WHAT YOU SHOULD DO: Which lines come from the start of the records through the line that holds "## Notices -/"? Write them out word for word.

__________

-- ==== Sys2Proof/Proofs/StepsBeginning.lean ====
section
/-! PROOF. The start of a step: what prepares it leaves its inputs, and what judges it leaves the rest of the pitch (03 R56; 14 R306,
R307, R312 to R314). -/

namespace Sys2Proof.Machine

open Sys2Proof.Claims

/-! ## Notices -/

theorem State.notice_frame (s : State) (p : PitchId) (code : Nat) (args : Bytes) : MailFrame p s (s.notice p code args) := by
  unfold State.notice
  extract_lets x n e
  split
  · exact MailFrame.refl p s
  · split
    · exact MailFrame.setPitch s p _
    · refine (MailFrame.setPitch s p _).trans (MailFrame.writeResp _ p e ?_)
      simp [e, length_leBytes, length_padTo]

/-! ## What the judging of a step leaves -/

/-- A pitch beside what the judging of its step changes: the norm, the verdict, the averages of the spike tests, counters, and what
passes between it and its hosts. -/
def Pitch.stepPart (x : Pitch) : Pitch :=
  { x with
    guard := { x.guard with norm := none, cf := 0, verdict := none, normEma := 0, normCount := 0, lossEma := 0, lossCount := 0 }
    counters := [], mail := {}, queues := {} }

/-- What the judging of pitch p's step leaves of it, and the Erg registers. -/
def stepKey (p : PitchId) (s : State) : Pitch × Sparse W640 := ((s.pitch p).stepPart, s.erg)

theorem Pitch.stepPart_count (x : Pitch) (c : PCtr) (n : Nat) : (x.count c n).stepPart = x.stepPart := by
  rw [Pitch.count_rest]
  rfl

section
variable (s : State) (p : PitchId)

/-- Setting the pitch to one with the same part for its step. -/
theorem stepKey_setPitch {x : Pitch} (h : x.stepPart = (s.pitch p).stepPart) : stepKey p (s.setPitch p x) = stepKey p s := by
  rw [stepKey, State.pitch_setPitch, h]
  rfl

theorem stepKey_modPitch (f : Pitch → Pitch) (h : ∀ x, (f x).stepPart = x.stepPart) : stepKey p (s.modPitch p f) = stepKey p s :=
  stepKey_setPitch s p (h (s.pitch p))

theorem stepKey_of_told {t : State} (h : Told p s t) : stepKey p t = stepKey p s := by
  have hown := h.own
  rw [PitchIs] at hown
  rw [stepKey, hown, h.rest]
  rfl

theorem stepKey_modRetained (f : Retained → Retained) : stepKey p (s.modRetained p f) = stepKey p s := rfl

theorem stepKey_notice (code : Nat) (args : Bytes) : stepKey p (s.notice p code args) = stepKey p s :=
  stepKey_of_told s p (s.notice_told p code args)

theorem stepKey_spikeRun (kind : Nat) (lg : Int) : stepKey p (s.spikeRun p kind lg).2 = stepKey p s := by
  have hcount : ∀ (y : Pitch) (c : PCtr), y.stepPart = (s.pitch p).stepPart → (y.count c).stepPart = (s.pitch p).stepPart :=
    fun y c hy => (y.stepPart_count c 1).trans hy
  by_cases hkind : kind = 0
  all_goals
    simp only [State.spikeRun, hkind, if_true, if_false]
    rw [apply_ite Prod.snd]
    split
    · exact (stepKey_notice _ p _ _).trans (stepKey_setPitch s p (hcount _ _ rfl))
    · exact stepKey_setPitch s p rfl

theorem stepKey_spikeMaybe (kind : Nat) (lg : Option Int) : stepKey p (s.spikeMaybe p kind lg).2 = stepKey p s := by
  cases lg with
  | none => rfl
  | some lg => exact stepKey_spikeRun s p kind lg

theorem stepKey_verdict (v : Option Nat) :
    stepKey p (s.modPitch p (fun x => { x with guard := { x.guard with verdict := v } })) = stepKey p s := stepKey_setPitch s p rfl

theorem stepKey_guardProgress : stepKey p (s.guardProgress p) = stepKey p s := by
  unfold State.guardProgress
  split
  · rfl
  · split
    · exact stepKey_verdict s p _
    · simp only [stepKey_verdict, stepKey_spikeMaybe]

theorem stepKey_takeNorm (sg : W640) : stepKey p (s.takeNorm p sg) = stepKey p s := by
  unfold State.takeNorm
  rw [stepKey_guardProgress]
  exact stepKey_modPitch s p _ fun _ => rfl

theorem stepKey_setCells (cs : List Nat) (v : CellPower) : stepKey p (s.setCells cs v) = stepKey p s := by
  rw [State.setCells_rest]
  generalize (s.setCells cs v).power = w
  rfl

theorem stepKey_drowseWake : stepKey p (s.drowseWake p) = stepKey p s := by
  unfold State.drowseWake
  split
  · exact stepKey_setCells s p _ _
  · rfl

end

/-! ## What the preparation of a step leaves -/

/-- A pitch beside that and what a checkpoint, a key rotation or a change of its group leaves. -/
def Pitch.stepInput (x : Pitch) : Pitch :=
  { x.stepPart with tx := {}, keys := {}, member := {}, ckSeq := 0, time := { x.time with ckptSlot := none } }

/-- What the preparation of a step leaves of pitch p, and the Erg registers. -/
def inputKey (p : PitchId) (s : State) : Pitch × Sparse W640 := ((s.pitch p).stepInput, s.erg)

theorem Pitch.stepInput_of_stepPart {x y : Pitch} (h : y.stepPart = x.stepPart) : y.stepInput = x.stepInput :=
  (congrArg (fun x : Pitch => { x with tx := {}, keys := {}, member := {}, ckSeq := 0, time := { x.time with ckptSlot := none } }) h :)

theorem Pitch.stepInput_count (x : Pitch) (c : PCtr) (n : Nat) : (x.count c n).stepInput = x.stepInput :=
  Pitch.stepInput_of_stepPart (x.stepPart_count c n)

section
variable (s : State) (p : PitchId)

theorem inputKey_setPitch {x : Pitch} (h : x.stepInput = (s.pitch p).stepInput) : inputKey p (s.setPitch p x) = inputKey p s := by
  rw [inputKey, State.pitch_setPitch, h]
  rfl

theorem inputKey_of_stepKey {t : State} (h : stepKey p t = stepKey p s) : inputKey p t = inputKey p s := by
  obtain ⟨hpart, herg⟩ := Prod.mk.inj h
  exact Prod.ext (Pitch.stepInput_of_stepPart hpart) herg

/-- What leaves the frame of an answer and the pitch beside its mailbox. -/
theorem stepKey_of_mail {t : State} (hframe : MailFrame p s t) (hpitch : PitchIs p t (s.pitch p)) : stepKey p t = stepKey p s := by
  rw [PitchIs] at hpitch
  rw [stepKey, hpitch, hframe.rest]
  rfl

theorem stepKey_respond (o : W16) (fl : Nat) (q : W32) (tag : W16) (r : Refuse) (b : Bytes) :
    stepKey p (s.respond p o fl q tag r b) = stepKey p s := by
  obtain ⟨hframe, hpitch, -⟩ := s.respond_spec p o fl q tag r b
  exact stepKey_of_mail s p hframe hpitch

theorem stepKey_foldl {α : Type} {f : State → α → State} (h : ∀ s a, stepKey p (f s a) = stepKey p s) (xs : List α) :
    stepKey p (xs.foldl f s) = stepKey p s := by
  induction xs generalizing s with
  | nil => rfl
  | cons x xs ih => rw [List.foldl_cons, ih, h]

theorem stepKey_answerOwed (why : CmdWait) (r : Refuse) (b : Bytes) : stepKey p (s.answerOwed p why r b) = stepKey p s := by
  unfold State.answerOwed
  extract_lets x due _ told
  rw [stepKey_foldl told p (f := fun s (o : Owed) => s.respond p o.opcode o.flags o.seq o.tag r b)
    (fun s o => stepKey_respond s p _ _ _ _ r b) due]
  exact stepKey_setPitch s p rfl

theorem stepKey_retain : stepKey p (s.retain p) = stepKey p s := by
  obtain ⟨hframe, hpitch⟩ := s.retain_spec p
  rw [stepKey, hpitch, hframe.rest]
  rfl

theorem Pitch.stepPart_countDelta (x : Pitch) (e : DirEntry) : (x.countDelta e).stepPart = x.stepPart :=
  x.stepPart_count _ 1

theorem Pitch.stepPart_countDeltas (es : List DirEntry) (x : Pitch) : (es.foldl Pitch.countDelta x).stepPart = x.stepPart := by
  induction es generalizing x with
  | nil => rfl
  | cons e es ih => rw [List.foldl_cons, ih, Pitch.stepPart_countDelta]

theorem inputKey_ckptFinish (k : Nat) : inputKey p (s.ckptFinish p k) = inputKey p s := by
  unfold State.ckptFinish
  extract_lets x a
  split
  extract_lets seq s1 s2 y _
  have hy : y.stepInput = x.stepInput :=
    Pitch.stepInput_of_stepPart ((Pitch.stepPart_countDeltas _ _).trans (x.stepPart_count .ckptMarks 1))
  exact inputKey_setPitch s2 p hy

theorem inputKey_ckptOwed : inputKey p (s.ckptOwed p) = inputKey p s := by
  unfold State.ckptOwed
  extract_lets x
  split
  · split
    · exact (inputKey_of_stepKey _ p ((stepKey_retain _ p).trans (stepKey_answerOwed _ p _ _ _))).trans (inputKey_ckptFinish s p _)
    · rfl
  · rfl

theorem Pitch.stepInput_rotateKeys (x : Pitch) (step : W64) : (x.rotateKeys step).stepInput = x.stepInput := by
  unfold Pitch.rotateKeys
  split
  · rw [Pitch.count_rest]
    rfl
  · rfl

theorem inputKey_rotateKeys (step : W64) : inputKey p (s.modPitch p (fun x => x.rotateKeys step)) = inputKey p s :=
  inputKey_setPitch s p ((s.pitch p).stepInput_rotateKeys step)

theorem inputKey_applyFuture (step : W64) : inputKey p (s.applyFuture p step) = inputKey p s := by
  unfold State.applyFuture
  extract_lets x m x' next s'
  split
  · rfl
  · rw [inputKey, State.eraseAll_rest]
    exact inputKey_setPitch s p rfl

/-! ## The start itself -/

/-- The state in which the step is set up: what a checkpoint owes is paid, keys and group are those of the step. -/
def State.prepared (step : W64) : State :=
  (((s.dropIngestReads p).ckptOwed p).modPitch p (fun x => x.rotateKeys step)).applyFuture p step

theorem inputKey_prepared (step : W64) : inputKey p (s.prepared p step) = inputKey p s := by
  rw [State.prepared, inputKey_applyFuture, inputKey_rotateKeys, inputKey_ckptOwed]
  rfl

end

/-- Pitch y has begun step v: its registers are those of x but for what a STEP_SET resets and latches (03 R56; 14 R312, R314). -/
structure Begun (v : W64) (x y : Pitch) : Prop where
  mode : y.mode = x.mode
  step : y.time.step = v
  cursor : y.time.cursor = 0
  state : y.time.state = .active
  nextPeg : y.time.nextPeg = 0
  barrier : y.time.barrier = none
  held : y.time.held = none
  boundary : y.time.boundary = false
  dropCause : y.time.dropCause = x.time.dropCause
  runs : y.runs = []
  ingests : y.ingests = []
  lrLatched : y.guard.lrLatched = x.guard.updLr
  bc2Latched : y.guard.bc2Latched = x.guard.updBc2
  lossSet : y.guard.lossSet = false
  lsStep : y.guard.lsStep = x.guard.lsExp
  lastVerdict : y.guard.lastVerdict = x.guard.lastVerdict
  numFlags : y.numFlags = x.numFlags
  eff : y.eff = x.eff

theorem Begun.of_stepPart {v : W64} {x y z : Pitch} (h : Begun v x y) (hz : z.stepPart = y.stepPart) : Begun v x z where
  mode := (congrArg Pitch.mode hz :).trans h.mode
  step := (congrArg (fun x => x.time.step) hz :).trans h.step
  cursor := (congrArg (fun x => x.time.cursor) hz :).trans h.cursor
  state := (congrArg (fun x => x.time.state) hz :).trans h.state
  nextPeg := (congrArg (fun x => x.time.nextPeg) hz :).trans h.nextPeg
  barrier := (congrArg (fun x => x.time.barrier) hz :).trans h.barrier
  held := (congrArg (fun x => x.time.held) hz :).trans h.held
  boundary := (congrArg (fun x => x.time.boundary) hz :).trans h.boundary
  dropCause := (congrArg (fun x => x.time.dropCause) hz :).trans h.dropCause
  runs := (congrArg Pitch.runs hz :).trans h.runs
  ingests := (congrArg Pitch.ingests hz :).trans h.ingests
  lrLatched := (congrArg (fun x => x.guard.lrLatched) hz :).trans h.lrLatched
  bc2Latched := (congrArg (fun x => x.guard.bc2Latched) hz :).trans h.bc2Latched
  lossSet := (congrArg (fun x => x.guard.lossSet) hz :).trans h.lossSet
  lsStep := (congrArg (fun x => x.guard.lsStep) hz :).trans h.lsStep
  lastVerdict := (congrArg (fun x => x.guard.lastVerdict) hz :).trans h.lastVerdict
  numFlags := (congrArg Pitch.numFlags hz :).trans h.numFlags
  eff := (congrArg Pitch.eff hz :).trans h.eff

theorem beginStep_spec (s : State) (p : PitchId) (v : W64) :
    Begun v (s.pitch p) ((s.beginStep p v).pitch p) ∧ (s.beginStep p v).erg = s.erg := by
  obtain ⟨hinput, herg⟩ := Prod.mk.inj (inputKey_prepared s p v)
  unfold State.beginStep
  extract_lets +onlyGivenNames ready x _ t _ g _ lock _ y begun
  have hx : x.stepInput = (s.pitch p).stepInput := hinput
  have hbegun : stepKey p begun = (y.stepPart, ready.erg) := by
    unfold begun
    rw [stepKey_drowseWake, stepKey_guardProgress, stepKey_modRetained, stepKey, State.pitch_setPitch]
    rfl
  have hy : Begun v (s.pitch p) y :=
    { mode := (congrArg Pitch.mode hx :), step := rfl, cursor := rfl, state := rfl, nextPeg := rfl, barrier := rfl, held := rfl
      boundary := rfl, dropCause := (congrArg (fun x => x.time.dropCause) hx :), runs := rfl, ingests := rfl
      lrLatched := (congrArg (fun x => x.guard.updLr) hx :), bc2Latched := (congrArg (fun x => x.guard.updBc2) hx :), lossSet := rfl
      lsStep := (congrArg (fun x => x.guard.lsExp) hx :), lastVerdict := (congrArg (fun x => x.guard.lastVerdict) hx :)
      numFlags := (congrArg Pitch.numFlags hx :), eff := (congrArg Pitch.eff hx :) }
  have hend : ∀ t : State, stepKey p t = stepKey p begun → Begun v (s.pitch p) (t.pitch p) ∧ t.erg = s.erg := by
    intro t ht
    obtain ⟨hpart, hregs⟩ := Prod.mk.inj (ht.trans hbegun)
    exact ⟨hy.of_stepPart hpart, hregs.trans herg⟩
  split
  · exact hend _ (stepKey_takeNorm _ p _)
  · exact hend _ rfl

end Sys2Proof.Machine
end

__________

TASK SOLUTION:
-- ==== Sys2Proof/Proofs/StepsBeginning.lean ====
section
/-! PROOF. The start of a step: what prepares it leaves its inputs, and what judges it leaves the rest of the pitch (03 R56; 14 R306,
R307, R312 to R314). -/

namespace Sys2Proof.Machine

open Sys2Proof.Claims

/-! ## Notices -/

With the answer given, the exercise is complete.